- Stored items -
▽

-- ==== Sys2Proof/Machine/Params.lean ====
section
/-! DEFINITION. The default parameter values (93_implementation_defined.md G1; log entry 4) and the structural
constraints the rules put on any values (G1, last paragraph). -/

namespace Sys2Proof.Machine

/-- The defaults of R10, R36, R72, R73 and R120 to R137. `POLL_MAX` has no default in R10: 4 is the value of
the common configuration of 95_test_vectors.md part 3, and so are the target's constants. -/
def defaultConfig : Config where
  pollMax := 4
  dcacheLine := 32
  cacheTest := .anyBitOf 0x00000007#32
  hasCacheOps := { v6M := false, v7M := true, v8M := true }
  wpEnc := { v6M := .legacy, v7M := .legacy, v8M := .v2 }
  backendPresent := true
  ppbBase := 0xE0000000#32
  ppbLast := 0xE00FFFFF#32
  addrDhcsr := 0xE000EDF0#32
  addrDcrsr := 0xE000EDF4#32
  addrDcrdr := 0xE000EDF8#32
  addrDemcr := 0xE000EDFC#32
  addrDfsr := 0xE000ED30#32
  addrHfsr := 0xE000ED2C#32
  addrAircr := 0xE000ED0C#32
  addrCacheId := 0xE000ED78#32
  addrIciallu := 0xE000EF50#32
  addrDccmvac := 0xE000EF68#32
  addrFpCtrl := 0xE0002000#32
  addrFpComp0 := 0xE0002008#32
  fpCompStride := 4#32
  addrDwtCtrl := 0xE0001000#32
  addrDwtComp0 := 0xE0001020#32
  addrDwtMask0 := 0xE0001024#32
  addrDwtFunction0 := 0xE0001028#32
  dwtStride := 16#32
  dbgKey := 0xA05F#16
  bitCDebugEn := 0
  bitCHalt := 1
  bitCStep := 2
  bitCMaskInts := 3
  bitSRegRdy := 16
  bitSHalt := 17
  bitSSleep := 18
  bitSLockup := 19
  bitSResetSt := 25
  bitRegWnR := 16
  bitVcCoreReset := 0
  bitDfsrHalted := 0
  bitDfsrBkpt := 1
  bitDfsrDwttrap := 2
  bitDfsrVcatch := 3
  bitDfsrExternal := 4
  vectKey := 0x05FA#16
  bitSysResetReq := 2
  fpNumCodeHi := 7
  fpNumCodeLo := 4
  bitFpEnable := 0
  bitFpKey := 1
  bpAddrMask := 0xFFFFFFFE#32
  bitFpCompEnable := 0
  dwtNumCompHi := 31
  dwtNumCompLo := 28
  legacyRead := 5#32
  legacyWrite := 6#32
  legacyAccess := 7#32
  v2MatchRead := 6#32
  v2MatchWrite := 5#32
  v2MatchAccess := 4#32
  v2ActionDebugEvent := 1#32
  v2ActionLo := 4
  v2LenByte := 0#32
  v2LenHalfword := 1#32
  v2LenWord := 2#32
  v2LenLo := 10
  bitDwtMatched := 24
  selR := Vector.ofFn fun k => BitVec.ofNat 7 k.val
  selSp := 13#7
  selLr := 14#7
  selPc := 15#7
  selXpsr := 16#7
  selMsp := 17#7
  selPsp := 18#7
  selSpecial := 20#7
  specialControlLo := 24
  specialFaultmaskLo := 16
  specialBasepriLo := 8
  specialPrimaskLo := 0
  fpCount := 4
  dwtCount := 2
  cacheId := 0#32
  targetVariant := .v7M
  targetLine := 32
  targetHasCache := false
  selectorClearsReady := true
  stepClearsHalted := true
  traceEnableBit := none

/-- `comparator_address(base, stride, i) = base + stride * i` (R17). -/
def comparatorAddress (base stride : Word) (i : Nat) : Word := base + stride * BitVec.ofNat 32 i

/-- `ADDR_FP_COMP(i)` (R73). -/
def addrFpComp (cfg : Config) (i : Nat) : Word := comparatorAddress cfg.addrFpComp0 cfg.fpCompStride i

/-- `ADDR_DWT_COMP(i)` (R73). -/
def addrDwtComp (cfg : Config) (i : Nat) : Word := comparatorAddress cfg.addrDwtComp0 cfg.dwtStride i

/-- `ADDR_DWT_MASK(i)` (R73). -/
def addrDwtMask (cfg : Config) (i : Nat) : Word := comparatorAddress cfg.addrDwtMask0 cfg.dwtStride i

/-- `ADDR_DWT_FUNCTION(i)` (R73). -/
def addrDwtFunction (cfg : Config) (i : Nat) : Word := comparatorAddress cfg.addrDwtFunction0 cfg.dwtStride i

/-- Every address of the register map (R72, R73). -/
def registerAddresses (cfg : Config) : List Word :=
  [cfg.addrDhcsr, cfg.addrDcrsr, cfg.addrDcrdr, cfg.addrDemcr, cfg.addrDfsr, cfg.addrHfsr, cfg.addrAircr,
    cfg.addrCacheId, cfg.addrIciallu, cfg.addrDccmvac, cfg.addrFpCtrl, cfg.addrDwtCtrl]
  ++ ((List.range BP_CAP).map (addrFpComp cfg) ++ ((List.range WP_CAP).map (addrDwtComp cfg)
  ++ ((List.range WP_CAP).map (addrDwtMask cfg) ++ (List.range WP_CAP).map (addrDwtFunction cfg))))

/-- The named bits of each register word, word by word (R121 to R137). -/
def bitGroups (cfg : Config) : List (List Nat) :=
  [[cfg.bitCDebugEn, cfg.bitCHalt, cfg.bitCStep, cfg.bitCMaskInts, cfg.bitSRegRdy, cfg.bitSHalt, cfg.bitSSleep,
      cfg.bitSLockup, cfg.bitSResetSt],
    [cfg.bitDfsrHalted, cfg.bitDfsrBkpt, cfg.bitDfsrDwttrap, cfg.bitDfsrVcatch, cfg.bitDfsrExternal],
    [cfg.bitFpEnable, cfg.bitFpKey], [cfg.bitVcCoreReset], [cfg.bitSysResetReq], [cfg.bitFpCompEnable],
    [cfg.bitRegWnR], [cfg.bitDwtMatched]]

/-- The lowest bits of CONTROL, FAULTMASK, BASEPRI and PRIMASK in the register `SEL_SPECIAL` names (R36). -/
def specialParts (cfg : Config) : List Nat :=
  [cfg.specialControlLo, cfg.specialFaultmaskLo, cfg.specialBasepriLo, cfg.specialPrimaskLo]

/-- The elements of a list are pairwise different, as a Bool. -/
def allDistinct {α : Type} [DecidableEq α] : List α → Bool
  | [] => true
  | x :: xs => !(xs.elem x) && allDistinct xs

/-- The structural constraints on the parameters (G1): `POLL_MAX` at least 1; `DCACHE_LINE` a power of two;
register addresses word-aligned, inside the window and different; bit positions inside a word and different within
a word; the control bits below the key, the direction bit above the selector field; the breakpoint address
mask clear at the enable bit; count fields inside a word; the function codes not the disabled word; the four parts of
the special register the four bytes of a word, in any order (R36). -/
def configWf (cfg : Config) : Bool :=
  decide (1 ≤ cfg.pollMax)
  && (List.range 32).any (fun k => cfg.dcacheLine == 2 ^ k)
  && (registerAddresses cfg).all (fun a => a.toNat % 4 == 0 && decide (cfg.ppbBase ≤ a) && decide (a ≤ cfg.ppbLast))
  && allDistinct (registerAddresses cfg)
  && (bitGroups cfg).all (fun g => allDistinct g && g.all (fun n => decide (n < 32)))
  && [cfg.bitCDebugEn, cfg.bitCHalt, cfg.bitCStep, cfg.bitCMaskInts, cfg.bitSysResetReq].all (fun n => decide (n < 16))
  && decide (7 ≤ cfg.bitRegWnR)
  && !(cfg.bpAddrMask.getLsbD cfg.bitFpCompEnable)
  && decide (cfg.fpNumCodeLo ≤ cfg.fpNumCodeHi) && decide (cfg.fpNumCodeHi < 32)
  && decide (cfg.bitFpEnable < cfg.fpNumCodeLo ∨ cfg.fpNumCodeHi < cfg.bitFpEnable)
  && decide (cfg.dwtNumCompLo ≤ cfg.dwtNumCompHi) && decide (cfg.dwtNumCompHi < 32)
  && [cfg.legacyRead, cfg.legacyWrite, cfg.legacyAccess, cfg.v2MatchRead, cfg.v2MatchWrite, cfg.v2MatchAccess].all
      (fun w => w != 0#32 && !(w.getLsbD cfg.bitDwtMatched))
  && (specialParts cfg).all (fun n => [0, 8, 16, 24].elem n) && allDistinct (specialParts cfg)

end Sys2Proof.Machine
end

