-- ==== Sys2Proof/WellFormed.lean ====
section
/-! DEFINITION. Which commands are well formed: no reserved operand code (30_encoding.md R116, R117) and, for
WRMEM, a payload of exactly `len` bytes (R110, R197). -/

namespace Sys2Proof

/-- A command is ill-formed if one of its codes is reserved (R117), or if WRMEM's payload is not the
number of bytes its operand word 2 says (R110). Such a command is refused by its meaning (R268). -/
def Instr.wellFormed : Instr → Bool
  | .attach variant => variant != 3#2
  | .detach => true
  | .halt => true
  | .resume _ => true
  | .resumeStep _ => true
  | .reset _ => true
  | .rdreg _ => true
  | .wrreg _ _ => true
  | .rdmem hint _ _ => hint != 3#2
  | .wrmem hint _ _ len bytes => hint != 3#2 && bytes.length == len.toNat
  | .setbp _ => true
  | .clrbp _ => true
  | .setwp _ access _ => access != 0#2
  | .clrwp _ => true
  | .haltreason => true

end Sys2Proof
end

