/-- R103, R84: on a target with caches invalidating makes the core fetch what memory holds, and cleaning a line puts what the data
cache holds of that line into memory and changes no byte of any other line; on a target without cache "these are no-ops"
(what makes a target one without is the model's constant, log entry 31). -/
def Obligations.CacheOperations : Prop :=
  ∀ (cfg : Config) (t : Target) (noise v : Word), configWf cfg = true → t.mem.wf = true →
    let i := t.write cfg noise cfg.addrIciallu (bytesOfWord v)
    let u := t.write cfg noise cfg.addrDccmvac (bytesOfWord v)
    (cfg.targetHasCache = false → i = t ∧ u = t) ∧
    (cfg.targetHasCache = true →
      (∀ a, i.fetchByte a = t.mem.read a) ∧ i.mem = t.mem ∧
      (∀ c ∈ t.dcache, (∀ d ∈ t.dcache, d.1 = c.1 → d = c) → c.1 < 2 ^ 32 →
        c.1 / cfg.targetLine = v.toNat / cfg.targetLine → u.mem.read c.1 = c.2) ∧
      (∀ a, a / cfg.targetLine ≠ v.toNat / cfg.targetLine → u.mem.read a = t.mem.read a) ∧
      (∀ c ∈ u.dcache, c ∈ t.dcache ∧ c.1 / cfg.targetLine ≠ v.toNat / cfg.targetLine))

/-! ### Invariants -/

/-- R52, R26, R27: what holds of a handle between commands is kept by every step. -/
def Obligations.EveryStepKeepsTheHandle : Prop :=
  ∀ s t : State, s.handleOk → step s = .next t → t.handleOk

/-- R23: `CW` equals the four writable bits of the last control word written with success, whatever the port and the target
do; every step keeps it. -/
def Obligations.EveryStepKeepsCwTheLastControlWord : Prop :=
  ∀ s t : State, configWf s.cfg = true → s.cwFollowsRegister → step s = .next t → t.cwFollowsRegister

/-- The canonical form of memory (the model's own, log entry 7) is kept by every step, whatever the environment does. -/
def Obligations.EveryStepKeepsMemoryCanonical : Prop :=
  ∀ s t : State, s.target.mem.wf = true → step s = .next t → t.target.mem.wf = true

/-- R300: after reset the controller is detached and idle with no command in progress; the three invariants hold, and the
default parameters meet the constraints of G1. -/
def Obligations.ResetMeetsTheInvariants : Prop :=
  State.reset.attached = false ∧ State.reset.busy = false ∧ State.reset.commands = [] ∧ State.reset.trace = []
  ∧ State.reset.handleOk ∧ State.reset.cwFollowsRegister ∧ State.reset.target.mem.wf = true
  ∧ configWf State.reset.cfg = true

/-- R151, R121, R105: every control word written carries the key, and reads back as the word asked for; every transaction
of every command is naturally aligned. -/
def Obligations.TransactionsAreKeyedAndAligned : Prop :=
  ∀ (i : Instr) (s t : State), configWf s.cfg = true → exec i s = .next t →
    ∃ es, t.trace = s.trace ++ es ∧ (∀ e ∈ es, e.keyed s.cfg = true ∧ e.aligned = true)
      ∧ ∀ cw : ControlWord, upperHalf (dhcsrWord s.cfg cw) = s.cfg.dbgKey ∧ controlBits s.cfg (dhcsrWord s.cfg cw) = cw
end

△

- WHAT YOU ARE ASKED TO DO -
Return a copy of each line in the entries that contains "bitSHalt".

- PROBLEM SOLUTION -
  bitSHalt := 17
  [[cfg.bitCDebugEn, cfg.bitCHalt, cfg.bitCStep, cfg.bitCMaskInts, cfg.bitSRegRdy, cfg.bitSHalt, cfg.bitSSleep,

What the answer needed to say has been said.